**Required action:**
Going down the data below, set down exactly the line with "R.KCU_HSCMD, R.KCU_SESSST, R.KCU_SESSACT]" and each line after it through the line with "def regTable8 : List"; no other lines.

**Supplied records:**
/-- Part 0 of the register table. -/
def regTable0 : List Reg := [
  R.GLB_DEVID, R.GLB_SERIAL_LO, R.GLB_SERIAL_HI, R.GLB_DIM0, R.GLB_DIM1,
  R.GLB_DIM2, R.GLB_PAGEMAP, R.GLB_LOCK, R.GLB_TXN_CTRL, R.GLB_TXN_BOUND,
  R.GLB_TXN_TIME_NS, R.GLB_TXN_TIME_SEC_LO, R.GLB_TXN_TIME_SEC_HI, R.GLB_TXN_TIMEOUT, R.GLB_TXN_ARMLIM,
  R.GLB_TXN_STAT, R.GLB_TXN_ID, R.GLB_TXN_APPLY_NS, R.GLB_TXN_APPLY_SEC_LO, R.GLB_TXN_APPLY_SEC_HI,
  R.GLB_STG_IDX, R.GLB_STG_ADDR, R.GLB_STG_CH, R.GLB_STG_DATA, R.GLB_SCRATCH,
  R.TAP_SSTAT, R.TAP_SNEXTSEQ, R.TAP_SRES_LO, R.TAP_SRES_HI, R.TAP_SRSV,
  R.TAP_SHELD, R.TAP_SPEAK, R.TAP_SACC_LO, R.TAP_SACC_HI, R.TAP_SGAP,
  R.TAP_SDUP, R.TAP_SSTALE, R.TAP_SMAL, R.TAP_SDISC, R.TAP_SRETR,
  R.TAP_SCLR, R.TAP_CONSPTR, R.TAP_CURSOR, R.TAP_RSGEN, R.TAP_DISC_LO,
  R.TAP_DISC_HI, R.TAP_PARTDROP, R.TAP_CRCCNT, R.TAP_BPTIME_LO, R.TAP_BPTIME_HI,
  R.TAP_BPMAX, R.TAP_PNEXTSEQ, R.TAP_POOL, R.TAP_WCACC, R.TAP_WCREJ,
  R.TAP_PMAL, R.TAP_LASTBAD, R.TAP_CLR, R.PST_CSTAT, R.PST_CGEN]
/-- Part 1 of the register table. -/
def regTable1 : List Reg := [
  R.PST_CRES, R.PST_CMAT, R.PST_CCHK_LO, R.PST_CCHK_HI, R.PST_CAGE,
  R.PST_CINEX, R.PST_CSPILL, R.PST_CRKFAIL, R.PST_CCMD, R.PST_CKUPTIME,
  R.PST_EPOCH, R.PST_KUPTO, R.PST_FREE, R.PST_MAXEXT, R.PST_RKCUR,
  R.PST_RKPROG, R.PST_RKQ, R.PST_RKCNT, R.PST_WINLOSS, R.PST_SATND,
  R.PST_CLR, R.TE_FLAG, R.TE_QSLOT, R.TE_LANEOPS_LO, R.TE_LANEOPS_HI,
  R.TE_VSLOTS_LO, R.TE_VSLOTS_HI, R.TE_JOBS_LO, R.TE_JOBS_HI, R.TE_REPLAYS,
  R.TE_ILLPC, R.TE_STCNT, R.TE_STLAST, R.TE_OUTCAUSE, R.TE_FREE,
  R.TE_CLR, R.TE_LQMAP, R.VDU_PLD_CTRL, R.VDU_PLD_ADDR_LO, R.VDU_PLD_ADDR_HI,
  R.VDU_PLD_LEN, R.VDU_PLD_STAT, R.VDU_PLD_CTXST, R.VDU_SCTRL, R.VDU_SOMAP,
  R.VDU_SSTAT, R.VDU_SLAST_LO, R.VDU_SLAST_HI, R.VDU_SNVALID, R.VDU_SNINVALID,
  R.VDU_SNUNVER, R.VDU_SNRETR, R.VDU_SNABND, R.VDU_SMINMARG, R.VDU_SLASTCAUSE,
  R.VDU_SCLR, R.VDU_RING_BASE_LO, R.VDU_RING_BASE_HI, R.VDU_RING_CFG, R.VDU_RING_MOD]
/-- Part 2 of the register table. -/
def regTable2 : List Reg := [
  R.VDU_RING_WB_LO, R.VDU_RING_WB_HI, R.VDU_RING_PIDX, R.VDU_RING_LOST, R.VDU_ALERT,
  R.VDU_HOLD, R.VDU_TSNLATE, R.VDU_CLR, R.SEM_SSTAT, R.SEM_SCMD,
  R.SEM_SSIG, R.SEM_SGRANT, R.SEM_SLAST, R.SEM_CTXSEL, R.SEM_CTXBASE,
  R.SEM_CTXSIZE, R.SEM_CTXBANKS, R.SEM_FREE, R.SEM_MAXEXT, R.SEM_DLCNT,
  R.SEM_OVFCNT, R.SEM_RESCNT, R.SEM_RESLAST, R.SEM_ABNDDISC, R.SEM_REMREJ,
  R.SEM_SNAPIDX, R.SEM_WAITSNAP, R.SEM_WAITSNAPN, R.SEM_SNAPN, R.SEM_SNAPTIME_NS,
  R.SEM_SNAPTIME_SEC_LO, R.SEM_SNAPTIME_SEC_HI, R.SEM_CLR, R.SH_MACS_LO, R.SH_MACS_HI,
  R.SH_SARJOBS, R.SH_SARABORT, R.SH_SARQ, R.SH_CKSUM, R.SH_STCNT,
  R.SH_CLR, R.MNT_HOLDLAT, R.MNT_HOLDT0_NS, R.MNT_HOLDT0_SEC_LO, R.MNT_HOLDT0_SEC_HI,
  R.MNT_HOLDOUT, R.MNT_HOLDAPPLY, R.MNT_HOLDMAXF, R.MNT_STPER, R.MNT_SLOAD,
  R.MNT_HANDOVERS, R.MNT_HOLAST, R.MNT_HOLDSTEPS, R.MNT_HOLDFAILS, R.MNT_ALARMS,
  R.MNT_CLR, R.MNT_IMG_CTRL, R.MNT_IMG_ADDR_LO, R.MNT_IMG_ADDR_HI, R.MNT_IMG_LEN]
/-- Part 3 of the register table. -/
def regTable3 : List Reg := [
  R.MNT_IMG_STAT, R.MNT_IMG_LOADED, R.AEU_JCFG, R.AEU_JENC, R.AEU_JPMIN,
  R.AEU_JPMAX, R.AEU_JVMAX, R.AEU_JAMAX, R.AEU_JJMAX, R.AEU_JABRK,
  R.AEU_JTIME, R.AEU_JDT, R.AEU_JTRK, R.AEU_JKA, R.AEU_JKV,
  R.AEU_JTQMAX, R.AEU_JREST, R.AEU_JRESTV, R.AEU_JSTAT, R.AEU_JLASTP,
  R.AEU_JMEASP, R.AEU_JMEASV, R.AEU_JREJ, R.AEU_JCMD, R.AEU_REST_LO,
  R.AEU_REST_HI, R.AEU_ENCOK_LO, R.AEU_ENCOK_HI, R.AEU_JUDGED, R.AEU_REJECTS,
  R.AEU_LASTREJ, R.AEU_CLR, R.DCI_CFG, R.DCI_TD, R.DCI_STAT,
  R.DCI_NDEM, R.DCI_NDISC, R.DCI_SCLR, R.SBO_CFG, R.SBO_TP,
  R.SBO_BT, R.SBO_STAT, R.SBO_BTLAST_SEC_LO, R.SBO_BTLAST_SEC_HI, R.SBO_SCMD,
  R.SBO_NTRIP, R.SIO_G_DCI, R.SIO_G_STR_LO, R.SIO_G_STR_HI, R.SIO_G_CTRL,
  R.SIO_G_STAT, R.SIO_G_CMD, R.SIO_OUTST, R.SIO_RUNST, R.SIO_BTCMD,
  R.SIO_BTTIME, R.SIO_BTTQ, R.SIO_BTDEV, R.SIO_BTFRAME, R.SIO_BTSTAT]
/-- Part 4 of the register table. -/
def regTable4 : List Reg := [
  R.SIO_BTMAXDEV, R.SIO_BTCNT, R.FCU_PFLT, R.FCU_PLVL0, R.FCU_PLVL1,
  R.FCU_PCNT, R.FCU_PESC, R.FCU_PINJ, R.FCU_SUMM, R.FCU_SUMU,
  R.FCU_SUMF, R.FCU_LAST, R.FCU_LAST_NS, R.FCU_LAST_SEC_LO, R.FCU_LAST_SEC_HI,
  R.FCU_FIRSTF, R.FCU_FIRSTF_NS, R.FCU_FIRSTF_SEC_LO, R.FCU_FIRSTF_SEC_HI, R.FCU_INJWIN,
  R.FCU_IRQ, R.FCU_INJPASS, R.FCU_CLR, R.SSC_SCFG, R.SSC_SSTAT,
  R.SSC_SNTRIG, R.SSC_CLSMODE, R.SSC_TRESTART, R.SSC_REL, R.SSC_CICADA,
  R.SSC_RSTLAST, R.SSC_RSTCNT, R.SSC_RELCNT, R.SSC_CLR, R.ACB_CCFG,
  R.ACB_COPEN, R.ACB_CHANG, R.ACB_CMAX, R.ACB_CCLR, R.ACB_NOPEN,
  R.ACB_RSTHOLD, R.ACB_RSTLONG, R.ACB_RDYTO, R.ACB_RDYTOF, R.ACB_RPLTO,
  R.ACB_RHSTRIDE, R.ACB_RHOFF, R.ACB_RHN, R.ACB_RPLMODE_LO, R.ACB_RPLMODE_HI,
  R.ACB_RCMD, R.ACB_RCNT, R.ACB_LEDIDX, R.ACB_LED0, R.ACB_LED1,
  R.ACB_LED_NS, R.ACB_LED_SEC_LO, R.ACB_LED_DUR, R.ACB_NDISC, R.ACB_CLR]
/-- Part 5 of the register table. -/
def regTable5 : List Reg := [
  R.TBU_NOW_FNS, R.TBU_NOW_NS, R.TBU_NOW_SEC_LO, R.TBU_NOW_SEC_HI, R.TBU_RATE,
  R.TBU_STEP_NS, R.TBU_STEP_SEC, R.TBU_CMD, R.TBU_STEPMAX, R.TBU_SRV,
  R.TBU_LOCKTHR, R.TBU_OFFSET, R.TBU_INTEG, R.TBU_NSTEP, R.TBU_CLR,
  R.TSN_PCFG, R.TSN_PMAC_LO, R.TSN_PMAC_HI, R.TSN_PLAT, R.TSN_PCYC,
  R.TSN_PBASE_NS, R.TSN_PBASE_SEC_LO, R.TSN_PBASE_SEC_HI, R.TSN_PGLEN, R.TSN_PSYNC,
  R.TSN_PTCMAP, R.TSN_PMAXLEN, R.TSN_PLTLIM, R.TSN_PDELAY, R.TSN_PRR,
  R.TSN_PPSTAT, R.TSN_PRX, R.TSN_PTX, R.TSN_PDROP, R.TSN_PLTD,
  R.TSN_PCLR, R.TSN_GCL, R.TSN_GCFG, R.TSN_PDTHR, R.TSN_FDBMISS,
  R.TSN_TCSKIP, R.TSN_CLR, R.TSN_FDB_MACLO, R.TSN_FDB_MACHI, R.TSN_FDB_FWD,
  R.TSN_SF_CFG, R.TSN_SF_PASS, R.TSN_SF_DROP, R.TSN_SF_CMD, R.TSN_SG_CTRL,
  R.TSN_SG_CYC, R.TSN_SG_BASE_NS, R.TSN_SG_BASE_SEC_LO, R.TSN_SG_BASE_SEC_HI, R.TSN_SG_E,
  R.TSN_FM_CIR, R.TSN_FM_CBS, R.TSN_FM_EIR, R.TSN_FM_EBS, R.CVU_CFG]
/-- Part 6 of the register table. -/
def regTable6 : List Reg := [
  R.CVU_TAG_LO, R.CVU_TAG_HI, R.CVU_CMD, R.CVU_DATA, R.CVU_DATAB,
  R.CVU_RUN_LO, R.CVU_RUN_HI, R.CVU_RES_LO, R.CVU_RES_HI, R.CVU_USTAT,
  R.CVU_NFRM, R.CVU_NFAIL, R.CVU_GT_CFG, R.CVU_GT_PORT, R.CVU_GT_CB,
  R.CVU_GT_TX, R.CVU_GT_DMAC_LO, R.CVU_GT_DMAC_HI, R.CVU_GT_FCNT, R.CVU_GT_CNT,
  R.REED_PCFG, R.REED_PSTAT, R.REED_PDELAY, R.REED_PTX_LO, R.REED_PTX_HI,
  R.REED_PRX_LO, R.REED_PRX_HI, R.REED_PCRC, R.REED_PREPLAY, R.REED_PRETRAIN,
  R.REED_PCLR, R.REED_GCFG, R.REED_AUDCFG, R.REED_AUDRSV_LANE, R.REED_AUDRSV_VEC,
  R.REED_AUDRSV_DRAM, R.REED_TPER, R.REED_TROOT, R.REED_TOFF, R.REED_XPEND,
  R.REED_XORPH, R.REED_XDROP, R.REED_AUDN, R.REED_AUDND, R.REED_AUDSKIP,
  R.REED_CLR, R.KCU_LIFE, R.KCU_OSLOT, R.KCU_ARB0, R.KCU_ARB1,
  R.KCU_ARBADV, R.KCU_KADDR_LO, R.KCU_KADDR_HI, R.KCU_KCMD, R.KCU_KSTAT,
  R.KCU_HSADDR_LO, R.KCU_HSADDR_HI, R.KCU_HSCMD, R.KCU_SESSST, R.KCU_SESSACT]
/-- Part 7 of the register table. -/
def regTable7 : List Reg := [
  R.KCU_STRSESS, R.KCU_HVKEY, R.KCU_HVSTAT, R.KCU_QADDR_LO, R.KCU_QADDR_HI,
  R.KCU_QNONCE, R.KCU_QCMD, R.KCU_NRESEED, R.KCU_NTAG_LO, R.KCU_NTAG_HI,
  R.KCU_CLR, R.CLK_DSTAT, R.CLK_DCNT, R.CLK_PWR, R.CLK_PEST,
  R.CLK_BURSTMS, R.CLK_TMAX, R.CLK_TS, R.CLK_THMAX, R.CLK_NCAP,
  R.CLK_CLR, R.MNA_SRAMPER, R.MNA_DRAMPER, R.MNA_DRAMBUD, R.MNA_RKLANE,
  R.MNA_RKDRAM, R.MNA_GRANT, R.MNA_REQ, R.MNA_BGL, R.MNA_DRB,
  R.MNA_SRAMPROG, R.MNA_DRAMPROG, R.MNA_DEFER, R.MNA_CMPPOS, R.MNA_CLR,
  R.BOOT_CAUSE, R.BOOT_WRST, R.BOOT_VAR, R.BOOT_CMD, R.BOOT_ATT_LO,
  R.BOOT_ATT_HI, R.BOOT_READYT, R.BOOT_NREPAIR, R.BOOT_IMGROLL, R.BOOT_LED,
  R.ERC_HEAD_LO, R.ERC_HEAD_HI, R.ERC_IDX_LO, R.ERC_IDX_HI, R.ERC_RSTAT,
  R.ERC_REC, R.ERC_ANN, R.ERC_ANNCMD, R.ERC_DROP, R.ERC_RING_BASE_LO,
  R.ERC_RING_BASE_HI, R.ERC_RINGCFG, R.ERC_RINGMOD, R.ERC_RINGWB_LO, R.ERC_RINGWB_HI]
/-- Part 8 of the register table. -/
def regTable8 : List Reg := [
  R.ERC_RPIDX, R.ERC_RLOST, R.ERC_CLR, R.MEM_PRJSIZE, R.MEM_KVCSIZE,
  R.MEM_RBASE, R.MEM_RSIZE, R.MEM_NCE, R.MEM_NUE, R.MEM_LASTUE_LO,
  R.MEM_LASTUE_HI, R.MEM_CLR, R.TAP_CTRL, R.TAP_STAT, R.PST_CTRL,
  R.PST_STAT, R.TE_CTRL, R.TE_STAT, R.VDU_STAT, R.SEM_STAT,
  R.SH_CTRL, R.SH_STAT, R.MNT_CTRL, R.MNT_STAT, R.AEU_CTRL,
  R.AEU_STAT, R.SIO_CTRL, R.SIO_STAT, R.FCU_STAT, R.SSC_STAT,
  R.ACB_CTRL, R.ACB_STAT, R.TBU_CTRL, R.TBU_STAT, R.TSN_STAT,
  R.REED_STAT, R.KCU_STAT, R.CLK_STAT, R.MNA_CTRL, R.MNA_STAT,
  R.BOOT_STAT, R.ERC_STAT, R.MEM_STAT, R.GLB_CTRL, R.GLB_STAT,
  R.CLK_CTRL, R.FCU_CTRL, R.SSC_CTRL, R.SEM_CTRL, R.VDU_CTRL,
  R.TSN_CTRL, R.CVU_CTRL, R.CVU_STAT, R.REED_CTRL, R.KCU_CTRL,
  R.MEM_CTRL, R.ERC_CTRL, R.BOOT_CTRL, R.HEAD_FLT, R.HEAD_FLTDIS]
/-- Part 9 of the register table. -/
def regTable9 : List Reg := [
  R.HEAD_INJ, R.HEAD_CHSEL]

**Response box:**
  R.KCU_HSADDR_LO, R.KCU_HSADDR_HI, R.KCU_HSCMD, R.KCU_SESSST, R.KCU_SESSACT]
/-- Part 7 of the register table. -/
def regTable7 : List Reg := [
  R.KCU_STRSESS, R.KCU_HVKEY, R.KCU_HVSTAT, R.KCU_QADDR_LO, R.KCU_QADDR_HI,
  R.KCU_QNONCE, R.KCU_QCMD, R.KCU_NRESEED, R.KCU_NTAG_LO, R.KCU_NTAG_HI,
  R.KCU_CLR, R.CLK_DSTAT, R.CLK_DCNT, R.CLK_PWR, R.CLK_PEST,
  R.CLK_BURSTMS, R.CLK_TMAX, R.CLK_TS, R.CLK_THMAX, R.CLK_NCAP,
  R.CLK_CLR, R.MNA_SRAMPER, R.MNA_DRAMPER, R.MNA_DRAMBUD, R.MNA_RKLANE,
  R.MNA_RKDRAM, R.MNA_GRANT, R.MNA_REQ, R.MNA_BGL, R.MNA_DRB,
  R.MNA_SRAMPROG, R.MNA_DRAMPROG, R.MNA_DEFER, R.MNA_CMPPOS, R.MNA_CLR,
  R.BOOT_CAUSE, R.BOOT_WRST, R.BOOT_VAR, R.BOOT_CMD, R.BOOT_ATT_LO,
  R.BOOT_ATT_HI, R.BOOT_READYT, R.BOOT_NREPAIR, R.BOOT_IMGROLL, R.BOOT_LED,
  R.ERC_HEAD_LO, R.ERC_HEAD_HI, R.ERC_IDX_LO, R.ERC_IDX_HI, R.ERC_RSTAT,
  R.ERC_REC, R.ERC_ANN, R.ERC_ANNCMD, R.ERC_DROP, R.ERC_RING_BASE_LO,
  R.ERC_RING_BASE_HI, R.ERC_RINGCFG, R.ERC_RINGMOD, R.ERC_RINGWB_LO, R.ERC_RINGWB_HI]
/-- Part 8 of the register table. -/
def regTable8 : List Reg := [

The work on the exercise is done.